WORK ORDER: Pull out each line of the data that includes the word "rope".

══ EXTRACTED MATERIAL ══

@[simp] theorem onOwn_link (f : OwnerState → OwnerState) : (onOwn f s).link = s.link := rfl
@[simp] theorem onOwn_clk (f : OwnerState → OwnerState) : (onOwn f s).clk = s.clk := rfl
@[simp] theorem onOwn_pwr (f : OwnerState → OwnerState) : (onOwn f s).pwr = s.pwr := rfl
@[simp] theorem onOwn_thm (f : OwnerState → OwnerState) : (onOwn f s).thm = s.thm := rfl
@[simp] theorem onOwn_pins (f : OwnerState → OwnerState) : (onOwn f s).pins = s.pins := rfl
@[simp] theorem onOwn_boot (f : OwnerState → OwnerState) : (onOwn f s).boot = s.boot := rfl
@[simp] theorem onOwn_nvm (f : OwnerState → OwnerState) : (onOwn f s).nvm = s.nvm := rfl
@[simp] theorem onOwn_cairn (f : OwnerState → OwnerState) : (onOwn f s).cairn = s.cairn := rfl
@[simp] theorem onOwn_afe (f : OwnerState → OwnerState) : (onOwn f s).afe = s.afe := rfl
@[simp] theorem onOwn_stm (f : OwnerState → OwnerState) : (onOwn f s).stm = s.stm := rfl
@[simp] theorem onOwn_feat (f : OwnerState → OwnerState) : (onOwn f s).feat = s.feat := rfl
@[simp] theorem onOwn_own (f : OwnerState → OwnerState) : (onOwn f s).own = f s.own := rfl
@[simp] theorem onOwn_bly (f : OwnerState → OwnerState) : (onOwn f s).bly = s.bly := rfl
@[simp] theorem onOwn_mdl (f : OwnerState → OwnerState) : (onOwn f s).mdl = s.mdl := rfl
@[simp] theorem onOwn_lrn (f : OwnerState → OwnerState) : (onOwn f s).lrn = s.lrn := rfl
@[simp] theorem onOwn_rope (f : OwnerState → OwnerState) : (onOwn f s).rope = s.rope := rfl
@[simp] theorem onOwn_free (f : OwnerState → OwnerState) : (onOwn f s).free = s.free := rfl
@[simp] theorem onOwn_pending (f : OwnerState → OwnerState) : (onOwn f s).pending = s.pending := rfl

@[simp] theorem onCairn_link (f : CairnState → CairnState) : (onCairn f s).link = s.link := rfl
@[simp] theorem onCairn_clk (f : CairnState → CairnState) : (onCairn f s).clk = s.clk := rfl
@[simp] theorem onCairn_pwr (f : CairnState → CairnState) : (onCairn f s).pwr = s.pwr := rfl
@[simp] theorem onCairn_thm (f : CairnState → CairnState) : (onCairn f s).thm = s.thm := rfl
@[simp] theorem onCairn_pins (f : CairnState → CairnState) : (onCairn f s).pins = s.pins := rfl
@[simp] theorem onCairn_boot (f : CairnState → CairnState) : (onCairn f s).boot = s.boot := rfl
@[simp] theorem onCairn_nvm (f : CairnState → CairnState) : (onCairn f s).nvm = s.nvm := rfl
@[simp] theorem onCairn_cairn (f : CairnState → CairnState) : (onCairn f s).cairn = f s.cairn := rfl
@[simp] theorem onCairn_afe (f : CairnState → CairnState) : (onCairn f s).afe = s.afe := rfl
@[simp] theorem onCairn_stm (f : CairnState → CairnState) : (onCairn f s).stm = s.stm := rfl
@[simp] theorem onCairn_feat (f : CairnState → CairnState) : (onCairn f s).feat = s.feat := rfl
@[simp] theorem onCairn_own (f : CairnState → CairnState) : (onCairn f s).own = s.own := rfl
@[simp] theorem onCairn_bly (f : CairnState → CairnState) : (onCairn f s).bly = s.bly := rfl
@[simp] theorem onCairn_mdl (f : CairnState → CairnState) : (onCairn f s).mdl = s.mdl := rfl
@[simp] theorem onCairn_lrn (f : CairnState → CairnState) : (onCairn f s).lrn = s.lrn := rfl
@[simp] theorem onCairn_rope (f : CairnState → CairnState) : (onCairn f s).rope = s.rope := rfl
@[simp] theorem onCairn_free (f : CairnState → CairnState) : (onCairn f s).free = s.free := rfl
@[simp] theorem onCairn_pending (f : CairnState → CairnState) : (onCairn f s).pending = s.pending := rfl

═══

WORKED SOLUTION:
@[simp] theorem onOwn_rope (f : OwnerState → OwnerState) : (onOwn f s).rope = s.rope := rfl
@[simp] theorem onCairn_rope (f : CairnState → CairnState) : (onCairn f s).rope = s.rope := rfl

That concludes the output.